TRY IT:
Look through the data below. Pick out the lines holding the string "advances".
-----
-- ==== Sys2Proof/Machine/Ops.lean ====
section
/-! DEFINITION. The shared operations: one clock cycle, advancing cycles, a micro-operation of several cycles, and
the register updates the micro-operations are made of (00_scope.md R13). -/

namespace Sys2Proof.Machine

/-! ## One clock cycle -/

/-- PORT at the end of a cycle: the block's pulses (20_memory.md R44) and what the port environment does to the bits
that exist, in one update, so that neither is lost. -/
def nextPort (set clr : PortWord) (s : State) : PortWord :=
  (s.port ||| set ||| ((nowPins s).envSet &&& portMask s.cfg.portWidth)) &&& ~~~(clr ||| (nowPins s).envClr)

/-- One cycle passes: its inputs are used up, PORT is updated, and what was seen is recorded. -/
def State.elapse (o : Obs) (set clr : PortWord) (s : State) : State :=
  { s with
    pins := s.pins.tail
    port := nextPort set clr s
    cycle := s.cycle + 1
    trace := o :: s.trace }

/-- One cycle of the host's waiting before it presents its next word. -/
def waitHost : List HostWord → List HostWord
  | [] => []
  | h :: hs => { h with delay := h.delay - 1 } :: hs

/-- TRANSMIT(w) is about to start: "WORD <- w ; BITMASK <- 0x000001" (43_word_serializer.md R78). -/
def State.loadWord (w : ColorWord) (s : State) : State := { s with word := w, bitmask := 1#24 }

/-- PHASE becomes `ph` for `n` advancing cycles. -/
def State.enter (ph : Phase) (n : Nat) (s : State) : State := { s with phase := ph, dly := n }

/-- A word is accepted (10_state.md R33). In IDLE it is a header, which `step` decodes. In FETCH it is the payload word
TRANSMIT starts with in the next cycle; otherwise it is prefetched into NEXT (45_strip_controller.md R95). Either
payload word leaves one word fewer to accept (10_state.md R24). -/
def State.accept (cw : CommandWord) (s : State) : State :=
  match s.phase with
  | .idle => s
  | .fetch => ({ s with fcnt := s.fcnt - 1#24 }.loadWord (colorField cw)).enter .bitRise s.cfg.cDrive
  | .cfg | .rstDrive | .rstHold | .syncMask | .syncRestore | .bitRise | .bitHigh | .bitFall | .bitLow | .bitGap =>
    { s with fcnt := s.fcnt - 1#24, nextWord := colorField cw, nextValid := true }

/-- The command port in an advancing cycle: a presented word is taken when `cmd_ready` is 1 and stays presented
otherwise (30_encoding.md R56). -/
def State.servePort (s : State) : State :=
  match presented s with
  | some cw => if ready s then { s with host := s.host.tail }.accept cw else s
  | none => { s with host := waitHost s.host }

/-- The host's write of IE, honoured in an advancing IDLE cycle only (10_state.md R21). -/
def State.hostWriteIe (p : PinIn) (s : State) : State :=
  if s.phase.isIdle && p.ieWe then { s with ie := p.ieData } else s

/-- An advancing cycle with the pulses `set` and `clr`. -/
def State.advanceCycle (set clr : PortWord) (s : State) : State :=
  ((s.elapse (outputs (ready s) set clr s) set clr).hostWriteIe (nowPins s)).servePort

/-- A cycle that does not advance: every register keeps its value (46_interrupt_sync.md R108). The host's own waiting
goes on. -/
def State.stallCycle (s : State) : State :=
  let t := s.elapse (outputs false 0#256 0#256 s) 0#256 0#256
  { t with host := waitHost s.host }

/-- Every register takes its reset value (10_state.md R34, 70_reset_and_hazards.md R130); the unspecified ones take
free values (log entry 3). PORT is not touched (R131). The next cycle is cycle 0. -/
def State.hardReset (s : State) : State :=
  { s with
    pin := 0#8
    pinmask := 0#256
    segcount := 0#16
    ie := false
    ieSaved := Config.freeIeSaved s.draws
    word := Config.freeWord s.draws
    bitmask := Config.freeBitmask s.draws
    dly := Config.freeDly s.draws
    wcnt := 0#24
    fcnt := 0#24
    nextWord := Config.freeNext s.draws
    nextValid := false
    cmd := .none
    phase := .idle
    latch := Config.freeLatch s.draws
    cycle := 0
    draws := s.draws + 1 }

/-- A cycle with `rst` = 1: nothing is pulsed, accepted or written but the reset values (70_reset_and_hazards.md R130). -/
def State.resetCycle (s : State) : State :=
  let t := s.elapse (resetOutputs s) 0#256 0#256
  { t with host := waitHost s.host }.hardReset

/-- How one clock cycle ends. -/
inductive Tick where
  /-- The cycle advanced. -/
  | advanced (s : State)
  /-- The cycle was stalled. -/
  | stalled (s : State)
  /-- The cycle had `rst` = 1. -/
  | reset (s : State)
  /-- The model stops. -/
  | refused (r : Refusal)

/-- One clock cycle in which the block pulses `set` and `clr` if the cycle advances. Precedence as in
60_exceptions.md R120: hardware reset, then the stall test, then the rest. DESIGN CHOICE: a second writer of the selected bit is
refused before any of them, in a cycle with `rst` = 1 too, where 70_reset_and_hazards.md R130 is silent on it (log entry 8). -/
def tick (set clr : PortWord) (s : State) : Tick :=
  if secondWriter s then .refused .secondWriter
  else if (nowPins s).rst then .reset s.resetCycle
  else if advances s then .advanced (s.advanceCycle set clr)
  else .stalled s.stallCycle

/-! ## Running to completion -/

/-- How a micro-operation or a command ends. -/
inductive Run where
  /-- It has completed, at this state. -/
  | on (s : State)
  /-- The command is cut short at this state: hardware reset abandoned it (70_reset_and_hazards.md R139), or it hangs there, waiting
  for a payload word that the command stream does not hold (R137) or for the end of a stall that has none (R138). -/
  | over (s : State)
  /-- The model stops. -/
  | refused (r : Refusal)

/-- `A ; B`: run A to completion, then B (00_scope.md R13). -/
def Run.andThen (r : Run) (f : State → Run) : Run :=
  match r with
  | .on s => f s
  | .over s => .over s
  | .refused x => .refused x

/-- The answer of a meaning. -/
def Run.outcome : Run → Host.Outcome State Fault Refusal
  | .on s => .next s
  | .over s => .next s
  | .refused r => .refused r

/-- Clock cycles until one has advanced, at most `fuel` of them. -/
def advanceWithin (set clr : PortWord) : Nat → State → Run
  | 0, s => .over s
  | fuel + 1, s =>
    match tick set clr s with
    | .advanced t => .on t
    | .stalled t => advanceWithin set clr fuel t
    | .reset t => .over t
    | .refused r => .refused r

/-- One advancing cycle and the stalled cycles before it (46_interrupt_sync.md R108). A cycle past the end of the schedule that is
stalled is stalled for ever: the run is followed one cycle into it and cut short there, every register as it was (70_reset_and_hazards.md
R138; log entry 10). -/
def advance (set clr : PortWord) (s : State) : Run := advanceWithin set clr (s.pins.length + 1) s

/-- DLY counts an advancing cycle (10_state.md R23). -/
def State.countDly (s : State) : State := { s with dly := s.dly - 1 }

/-- `n` advancing cycles without a pulse, each counted by DLY: `tick(n)` of 00_scope.md R13. -/
def waitCycles : Nat → State → Run
  | 0, s => .on s
  | n + 1, s => (advance 0#256 0#256 s).andThen fun t => waitCycles n t.countDly

/-- `tick(n)` in phase `ph`; `tick(0)` takes no time and changes nothing (00_scope.md R13). -/
def waitPhase (ph : Phase) (n : Nat) (s : State) : Run :=
  if n = 0 then .on s else waitCycles n (s.enter ph n)

/-- A micro-operation of `n` advancing cycles (at least one) in phase `ph`: `tick(n - 1)`, then one more advancing
cycle with the pulses given, at the end of which `write` happens (00_scope.md R13). -/
def operate (ph : Phase) (n : Nat) (set clr : PortWord) (write : State → State) (s : State) : Run :=
  (waitCycles (n - 1) (s.enter ph n)).andThen fun t =>
    (advance set clr t).andThen fun u => .on (write { u with dly := 0 })

/-! ## Register updates -/

/-- PINSEL (41_gpio_line.md R66): "PIN <- p ; if PinValid(p) then PINMASK <- 1 << p else PINMASK <- 0". -/
def State.selectPin (p : PinIndex) (s : State) : State :=
  { s with pin := p, pinmask := maskOfPin s.cfg.portWidth p }

/-- The configuration update of CONSTRUCT (45_strip_controller.md R91). -/
def State.configure (p : PinIndex) (seg : SegCount) (s : State) : State :=
  { s.selectPin p with segcount := seg }

/-- IRQMASK's writes: "IE_SAVED <- IE ; IE <- 0" (46_interrupt_sync.md R103). -/
def State.maskIe (s : State) : State := { s with ieSaved := s.ie, ie := false }

/-- IRQRESTORE's write: "IE <- IE_SAVED" (46_interrupt_sync.md R104). -/
def State.restoreIe (s : State) : State := { s with ie := s.ieSaved }

/-- The bit being encoded: "(WORD & BITMASK) != 0" (43_word_serializer.md R78). -/
def State.bitValue (s : State) : Bool := (s.word &&& s.bitmask) != 0#24

/-- "BITMASK <- BITMASK << 1" in a 24-bit register (43_word_serializer.md R78). -/
def State.shiftMask (s : State) : State := { s with bitmask := s.bitmask <<< 1 }

/-- "WCNT <- WCNT - 1" (45_strip_controller.md R92, R95). -/
def State.countWord (s : State) : State := { s with wcnt := s.wcnt - 1#24 }

/-- The prefetched word becomes the word to transmit (45_strip_controller.md R95). -/
def State.takeNext (s : State) : State := { s.loadWord s.nextWord with nextValid := false }

/-- CMD and the operand latch at the end of the cycle of acceptance (45_strip_controller.md R98). -/
def State.begin (c : Cmd) (l : BitVec 24) (s : State) : State := { s with cmd := c, latch := l }

/-- The counters of a SENDPATTERN of `n` words: "WCNT <- N ; FCNT <- N ; NEXT_VALID <- 0" (45_strip_controller.md R94). -/
def State.loadCounts (n : WordCount) (s : State) : State := { s with wcnt := n, fcnt := n, nextValid := false }

/-- "WCNT <- SEGCOUNT" (45_strip_controller.md R92). -/
def State.loadSegments (s : State) : State := { s with wcnt := s.segcount.setWidth 24 }

/-- The command is complete: PHASE = IDLE and CMD = none (45_strip_controller.md R90). WORD, NEXT and BITMASK are
unspecified from here on (10_state.md R26), and so are DLY and the operand latch (93_implementation_defined.md U9): free values (log entry 3).
IE_SAVED keeps its value (log entry 4). -/
def State.finish (s : State) : State :=
  { s with
    phase := .idle
    cmd := .none
    word := Config.freeWord s.draws
    bitmask := Config.freeBitmask s.draws
    nextWord := Config.freeNext s.draws
    dly := Config.freeDly s.draws
    latch := Config.freeLatch s.draws
    draws := s.draws + 1 }

end Sys2Proof.Machine
end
-----
OUTPUT FOR THIS TASK:
/-- One clock cycle in which the block pulses `set` and `clr` if the cycle advances. Precedence as in
  else if advances s then .advanced (s.advanceCycle set clr)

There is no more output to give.